─── DATA IN THIS EXERCISE ───
-- ==== Sys2Proof/Safety.lean ====
section
/-!
DEFINITION. What counts as a safe run, and the terms in which claims are made: a calm device, a core that is ready for an instruction, what an instruction
that retires leaves as it was, and the level rule of event sources.
-/
namespace Sys2Proof.Machine

/-- The step from `s` goes on. -/
def State.goesOn (s : State) : Prop := ∃ s', step s = .next s'

/-- Nothing waits to proceed by itself when a command ends: no upset of storage, no retired store or prefetch that a core has still to make, no access
that an interface, a router, a port, a Cuff port or a pair holds. -/
structure Calm (s : State) : Prop where
  flaws : s.flaws = []
  held : s.ports.held = []
  retired : ∀ c, c < 8 → (s.core c).stq = [] ∧ (s.core c).pfq = []
  blocked : s.fab.blocked = []
  inter : s.fab.ni.all (fun e => e.2.held.isEmpty) = true
  waiting : ∀ n, n < 2 → (s.cufP n).waiting = []
  rxq : ∀ n, n < 2 → (s.cufP n).rxq = []
  draining : ∀ n, n < 4 → (s.pair n).draining = false
  stores : ∀ n, n < 4 → (s.pair n).started = true ∨ (s.pair n).hold = []
  sources : s.eiu.inq = [] ∧ s.eiu.owed = []

/-- Every asserted level source is pending or in service (R304). -/
def LevelHeld (s : State) : Prop := ∀ k, k ∈ levelSources → levelOn s k = true → s.pendOf k = true ∨ inService s k = true

/-- Every memory is in its canonical form. -/
def MemoryWf (s : State) : Prop := Memory.wf s.close = true ∧ Memory.wf s.stage = true ∧ Memory.wf s.keep = true

/-- Everything that holds memory words is as it was: close memory, stage memory, the keep store, the DRAM channels, the caches. -/
structure SameMemory (s t : State) : Prop where
  close : t.close = s.close
  stage : t.stage = s.stage
  keep : t.keep = s.keep
  dmcs : t.dmcs = s.dmcs
  agents : t.agents = s.agents
  slices : t.slices = s.slices

/-- Core c may start an instruction here: it runs unpaced and alone, no cause, breakpoint, halt or park comes first (R113, R114), the instruction's
parcels are there, and they do not end the address space (R80). -/
structure Ready (s : State) (c : Nat) (long : Bool) : Prop where
  calm : Calm s
  start : mayStart s c = true
  unpaced : isPaced s c = false
  alone : (s.pair (c / 2)).started = false
  noBreak : s.bit (Reg.CS_DBG_CTL c) 0 = false ∧ s.bit (Reg.CS_DBG_CTL c) 1 = false
  noHalt : (s.core c).haltReq = false ∧ (s.core c).stepping = false
  noPark : Nat.testBit s.pwr.parking c = false
  fetch : ∀ early, fetchInsn c long early s = .ok [] s
  inner : (s.core c).pc.toNat < 2 ^ 40 - 2

/-- The control registers of core c that any retirement may change: RET_COUNT, the event counters and their selectors (R194, R202). -/
def countsOf (c a : Nat) : Prop := a = Reg.CS_RET_COUNT c ∨ ∃ k, k < 16 ∧ (a = Reg.CS_PMC c k ∨ a = Reg.CS_PMC_SEL c k)

/-- What the retirement of an instruction of core c always leaves: the next parcel address, the count of retired instructions, other cores, and every
memory. -/
structure Retired (c : Nat) (next : Word) (s t : State) : Prop where
  pc : (t.core c).pc = next
  count : t.reg (Reg.CS_RET_COUNT c) = s.reg (Reg.CS_RET_COUNT c) + 1
  others : ∀ d, d ≠ c → t.core d = s.core d

/-- Register rd takes v (w0 takes nothing, R84), and every other general register keeps its value. -/
def GprResult (c rd : Nat) (v : Word) (s t : State) : Prop :=
  t.gpr c rd = (if rd = 0 then 0 else v) ∧ ∀ r, r ≠ rd → t.gpr c r = s.gpr c r

/-- Every general register keeps its value. -/
def SameGprs (c : Nat) (s t : State) : Prop := ∀ r, t.gpr c r = s.gpr c r

/-- Every accumulator keeps its value. -/
def SameAccs (c : Nat) (s t : State) : Prop := ∀ a, t.accOf c a = s.accOf c a

/-- Every register of the device but the counts of core c, and but the registers of a list, keeps its value. -/
def SameRegsBut (c : Nat) (l : List Nat) (s t : State) : Prop := ∀ a, ¬ countsOf c a → a ∉ l → t.reg a = s.reg a

/-- The level of R93 before holds: the cause's own level, the present level, and what the route registers give a routable cause. -/
def baseLevel (s : State) (c nominal code : Nat) (routable : Bool) : Nat :=
  max (max nominal (s.pl c)) (max (if routable && s.bit (Reg.CS_P_ROUTE c) code then 2 else 1) (if routable && s.bit (Reg.CS_M_ROUTE c) code then 3 else 1))

/-- L is the first level from the base up whose HOLD is 0 (R99). -/
def EntersAt (s : State) (c base L : Nat) : Prop := base ≤ L ∧ L ≤ 3 ∧ s.hold c L = false ∧ ∀ m, base ≤ m → m < L → s.hold c m = true

/-- Core c has entered level L for a synchronous cause, as one event (R94): the level's set of registers, the status, the vector; general registers,
accumulators, other cores and every memory are as they were. -/
structure Entered (c base L code detail : Nat) (epc faddr : Word) (s t : State) : Prop where
  pl : t.pl c = L
  ie : t.ie c = false
  hold : t.hold c L = true
  epc : t.reg (epcReg c L) = epc
  est : t.reg (estReg c L) = BitVec.ofNat 40 (s.flags c * 8 + (if s.ie c then 4 else 0) + s.pl c)
  cause : t.reg (causeReg c L) = BitVec.ofNat 40 (detail * 2 ^ 16 + s.pl c * 2 ^ 8 + (if base < L then 2 ^ 7 else 0) + code)
  faddr : t.reg (faddrReg c L) = faddr
  pc : (t.core c).pc = s.reg (vecReg c L)
  gprs : SameGprs c s t
  accs : SameAccs c s t
  others : ∀ d, d ≠ c → t.core d = s.core d
  memory : SameMemory s t

/-- What each operation of R136 gives from the words a and b and the carry. -/
def LongAluMeans (op : LAlu) (a b cin v : Word) : Prop :=
  match op with
  | .add => v = a + b
  | .sub => v = a - b
  | .adc => v = a + b + cin
  | .sbc => v = a - b - cin
  | .and => v = a &&& b
  | .or => v = a ||| b
  | .xor => v = a ^^^ b
  | .andn => v = a &&& ~~~b
  | .shl => v = a <<< (b.toNat % 64)
  | .shr => v = a >>> (b.toNat % 64)
  | .sar => v = a.sshiftRight (b.toNat % 64)
  | .ror => v = a.rotateRight (b.toNat % 64 % 40)
  | .mul => v = a * b
  | .mulhs => v = BitVec.ofInt 40 (a.toInt * b.toInt / 2 ^ 40)
  | .mulhu => v.toNat = a.toNat * b.toNat / 2 ^ 40
  | .divs => v = if b = 0 then -1 else BitVec.ofInt 40 (a.toInt.tdiv b.toInt)
  | .divu => v = if b = 0 then -1 else BitVec.ofNat 40 (a.toNat / b.toNat)
  | .rems => v = if b = 0 then a else BitVec.ofInt 40 (a.toInt.tmod b.toInt)
  | .remu => v = if b = 0 then a else BitVec.ofNat 40 (a.toNat % b.toNat)
  | .min => v.toInt = min a.toInt b.toInt
  | .max => v.toInt = max a.toInt b.toInt
  | .minu => v.toNat = min a.toNat b.toNat
  | .maxu => v.toNat = max a.toNat b.toNat
  | .adds => v.toInt = max (-(2 ^ 39)) (min (2 ^ 39 - 1) (a.toInt + b.toInt))
  | .subs => v.toInt = max (-(2 ^ 39)) (min (2 ^ 39 - 1) (a.toInt - b.toInt))
  | .abss => v.toInt = min (2 ^ 39 - 1) |a.toInt|
  | .clz => ∀ n, v.toNat = n ↔ n ≤ 40 ∧ a.toNat < 2 ^ (40 - n) ∧ (n < 40 → 2 ^ (39 - n) ≤ a.toNat)
  | .popc => v.toNat = ((List.range 40).filter (fun i => a.getLsbD i)).length
  | .padds => ∀ k, k < 2 → elem v k = max (-(2 ^ 19)) (min (2 ^ 19 - 1) (elem a k + elem b k))
  | .psubs => ∀ k, k < 2 → elem v k = max (-(2 ^ 19)) (min (2 ^ 19 - 1) (elem a k - elem b k))
  | .pmulr => ∀ k, k < 2 → elem v k = max (-(2 ^ 19)) (min (2 ^ 19 - 1) ((elem a k * elem b k + 2 ^ 18) / 2 ^ 19))
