/-- R110, R111, R141: the atomics on a word of a core's own close memory: rd takes the old word and the word takes its new value; LL sets the reservation and
SC stores only under it.
The model's choices: log row 18. -/
def Obligations.AtomicResult : Prop :=
  ∀ (c : Fin 8) (rb : Fin 32) (w : Word) (s : State), ReadyPhys s c →
    let va := s.gpr c rb
    let ends : State → Prop := fun t => SameAccs c s t ∧ (t.core c).pc = (s.core c).pc + 2 ∧ SameRegsBut c [] s t
    ownWord c va → holdsWord s c va w →
    (∀ (rd rs rc : Fin 32) (aq rl : Bool), ∃ t, exec (.cas c rd rb rs rc aq rl) s = .next t ∧ GprResult c rd w s t ∧
      ClosePut c [(closeKey c va, if w = s.gpr c rc then s.gpr c rs else w)] s t ∧ ends t) ∧
    (∀ (rd rs : Fin 32) (aq rl : Bool), ∃ t, exec (.fadd c rd rb rs aq rl) s = .next t ∧ GprResult c rd w s t ∧
      ClosePut c [(closeKey c va, w + s.gpr c rs)] s t ∧ ends t) ∧
    (∀ (rd rs : Fin 32) (aq rl : Bool), ∃ t, exec (.swapInsn c rd rb rs aq rl) s = .next t ∧ GprResult c rd w s t ∧
      ClosePut c [(closeKey c va, s.gpr c rs)] s t ∧ ends t) ∧
    (∀ (rd : Fin 32) (aq : Bool), ∃ t, exec (.ll c rd rb aq) s = .next t ∧ GprResult c rd w s t ∧ (t.core c).resv = some (va.toNat / 16) ∧
      SameMemory s t ∧ ends t) ∧
    (∀ (rd rs : Fin 32) (rl : Bool),
      ((s.core c).resv = some (va.toNat / 16) → ∃ t, exec (.sc c rd rb rs rl) s = .next t ∧ GprResult c rd 0 s t ∧
        ClosePut c [(closeKey c va, s.gpr c rs)] s t ∧ (t.core c).resv = none ∧ ends t) ∧
      ((s.core c).resv ≠ some (va.toNat / 16) → ∃ t, exec (.sc c rd rb rs rl) s = .next t ∧ GprResult c rd 1 s t ∧ SameMemory s t ∧
        (t.core c).resv = none ∧ ends t))

/-- R153, R108, R310, R311: NOP; the fences and SEV of a core with no store outstanding; SEV sets the wake latches of its group; WAITEV completes where the
latch or PEND is 1 and clears the latch, and else waits.
The model's choices: log row 24. -/
def Obligations.NopFenceWait : Prop :=
  ∀ (c : Fin 8) (s : State), Ready s c false →
    let next := (s.core c).pc + 1
    (∃ t, exec (.nop c) s = .next t ∧ Retires c next s t) ∧
    (∃ t, exec (.fenceR c) s = .next t ∧ Retires c next s t) ∧
    ((s.core c).outStores = [] →
      (∃ t, exec (.fenceW c) s = .next t ∧ Retires c next s t) ∧
      (∃ t, exec (.fenceA c) s = .next t ∧ Retires c next s t) ∧
      (∃ t, exec (.sev c) s = .next t ∧ (t.core c).pc = next ∧ SameGprs c s t ∧ SameAccs c s t ∧ SameRegsBut c [] s t ∧ SameMemory s t ∧
        t.reg (Reg.CS_RET_COUNT c) = s.reg (Reg.CS_RET_COUNT c) + 1 ∧
        ∀ n, n < 8 → (t.core n).latch = ((s.core n).latch || s.bit (Reg.EIU_SEV_GROUP c) n))) ∧
    ((s.core c).latch = true ∨ asyncPending s c = true →
      ∃ t, exec (.waitev c) s = .next t ∧ Retires c next s t ∧ (t.core c).latch = false ∧ (t.core c).run = .running) ∧
    ((s.core c).latch = false → asyncPending s c = false →
      ∃ t, exec (.waitev c) s = .next t ∧ (t.core c).run = .waiting ∧ (t.core c).pc = next ∧ SameGprs c s t ∧ SameAccs c s t ∧ SameMemory s t ∧
        SameRegsBut c [] s t ∧ t.reg (Reg.CS_RET_COUNT c) = s.reg (Reg.CS_RET_COUNT c))

/-- R103, R106, R122, R154, R161: CSRR gives what the register shows, and TIME_LO latches TIME_HI; CSRW, CSRSET and CSRCLR of the whole-word registers;
an unassigned number raises UNDEF, a register above the level PRIV. -/
def Obligations.ControlRegisterMoves : Prop :=
  ∀ (c : Fin 8) (r : Fin 32) (cs : Fin 128) (s : State), Ready s c true →
    let a := Reg.CS_FLAGS c + cs
    let pc := (s.core c).pc
    (∀ m, csMinPl cs = some m → m ≤ s.pl c →
      ∃ t, exec (.csrr c r cs) s = .next t ∧ GprResult c r (csView s c cs) s t ∧ SameAccs c s t ∧ Retired c (pc + 2) s t ∧ SameRegsBut c [] s t ∧
        SameMemory s t ∧ (cs = 1 → (r ≠ 0 → t.gpr c r = s.nowLo) ∧ (t.core c).timeHi = s.nowHi)) ∧
    (∀ m, (cs.val, m) ∈ [(0x05, 0), (0x0A, 1), (0x0D, 1), (0x0E, 1), (0x19, 2), (0x1C, 2), (0x1D, 2), (0x29, 3), (0x2C, 3), (0x2D, 3), (0x34, 3), (0x36, 3),
        (0x37, 3)] → m ≤ s.pl c →
      (∃ t, exec (.csrw c r cs) s = .next t ∧ t.reg a = s.gpr c r ∧ SameGprs c s t ∧ SameAccs c s t ∧ Retired c (pc + 2) s t ∧
        SameRegsBut c [a] s t ∧ SameMemory s t) ∧
      (∃ t, exec (.csrset c r cs) s = .next t ∧ t.reg a = s.reg a ||| s.gpr c r ∧ SameGprs c s t ∧ SameAccs c s t ∧ Retired c (pc + 2) s t ∧
        SameRegsBut c [a] s t ∧ SameMemory s t) ∧
      (∃ t, exec (.csrclr c r cs) s = .next t ∧ t.reg a = s.reg a &&& ~~~(s.gpr c r) ∧ SameGprs c s t ∧ SameAccs c s t ∧ Retired c (pc + 2) s t ∧
        SameRegsBut c [a] s t ∧ SameMemory s t)) ∧
    (∀ L, csMinPl cs = none → EntersAt s c (baseLevel s c 1 1 true) L →
      ∃ t, exec (.csrr c r cs) s = .next t ∧ Entered c (baseLevel s c 1 1 true) L 1 (0xFC000 + r * 2 ^ 9) pc 0 s t) ∧
    (∀ L m, csMinPl cs = some m → s.pl c < m → EntersAt s c (baseLevel s c 1 2 true) L →
      ∃ t, exec (.csrw c r cs) s = .next t ∧ Entered c (baseLevel s c 1 2 true) L 2 (0xFC010 + r * 2 ^ 9) pc 0 s t)

/-- R154, R252, R288: the cache operations on a core's own close memory change nothing, IC.INV drops the line of L1 instruction, and each TLB operation
removes exactly the combined entries of its table, and every tentative entry.
The model's choices: log row 35. -/
def Obligations.CacheAndTlbOps : Prop :=
  ∀ (c : Fin 8) (r : Fin 32) (s : State), ReadyPhys s c →
    let next := (s.core c).pc + 2
    let ends : State → Prop := fun t => SameGprs c s t ∧ SameAccs c s t ∧ Retired c next s t ∧ SameRegsBut c [] s t ∧ SameMemory s t
    let part := s.fld (Reg.CS_PART c) 3 0
    (ownWord c (s.gpr c r) →
      (∃ t, exec (.dcClean c r) s = .next t ∧ ends t) ∧ (∃ t, exec (.dcClinv c r) s = .next t ∧ ends t) ∧ (∃ t, exec (.dcInv c r) s = .next t ∧ ends t)) ∧
    ((s.gpr c r).toNat < 2 ^ 34 →
      ∃ t, exec (.icInv c r) s = .next t ∧ ends t ∧ SMap.find ((s.gpr c r).toNat / 16) (t.core c).l1i = none ∧
        ∀ l, l ≠ (s.gpr c r).toNat / 16 → SMap.find l (t.core c).l1i = SMap.find l (s.core c).l1i) ∧
    (∃ t, exec (.tlbInvVa c r) s = .next t ∧ ends t ∧
      TlbsWithout c (fun e => e.part == part && e.vbase == (s.gpr c r).toNat / 2 ^ e.lg && (e.asid == s.fld (Reg.CS_ASID c) 11 0 || e.g)) s t ∧
      (t.core c).wcache = (s.core c).wcache.filter (fun e => e.part != part)) ∧
    (∀ imm : BitVec 12, ∃ t, exec (.tlbInvAsid c imm) s = .next t ∧ ends t ∧ TlbsWithout c (fun e => e.part == part && e.asid == imm.toNat && !e.g) s t ∧
      (t.core c).wcache = (s.core c).wcache.filter (fun e => !(e.part == part && e.asid == imm.toNat))) ∧
    (∃ t, exec (.tlbInvAll c) s = .next t ∧ ends t ∧ TlbsWithout c (fun e => e.part == part) s t ∧
      (t.core c).wcache = (s.core c).wcache.filter (fun e => e.part != part)) ∧
    (let p := (s.gpr c r).toNat % 16
     ∃ t, exec (.tlbInvPart c r) s = .next t ∧ ends t ∧ TlbsWithout c (fun e => e.part == p) s t ∧
      (t.core c).wcache = (s.core c).wcache.filter (fun e => e.part != p) ∧ (t.core c).s2tlb = (s.core c).s2tlb.filter (fun e => e.part != p))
───
BRIEF
Every line above from the line with "stage : t.stage = s.stage" to the line with "unpaced : isPaced s c = false", both included, must be reproduced exactly, and no other line may appear.

YOUR SOLUTION
  stage : t.stage = s.stage
  keep : t.keep = s.keep
  dmcs : t.dmcs = s.dmcs
  agents : t.agents = s.agents
  slices : t.slices = s.slices

/-- Core c may start an instruction here: it runs unpaced and alone, no cause, breakpoint, halt or park comes first (R113, R114), the instruction's
parcels are there, and they do not end the address space (R80). -/
structure Ready (s : State) (c : Nat) (long : Bool) : Prop where
  calm : Calm s
  start : mayStart s c = true
  unpaced : isPaced s c = false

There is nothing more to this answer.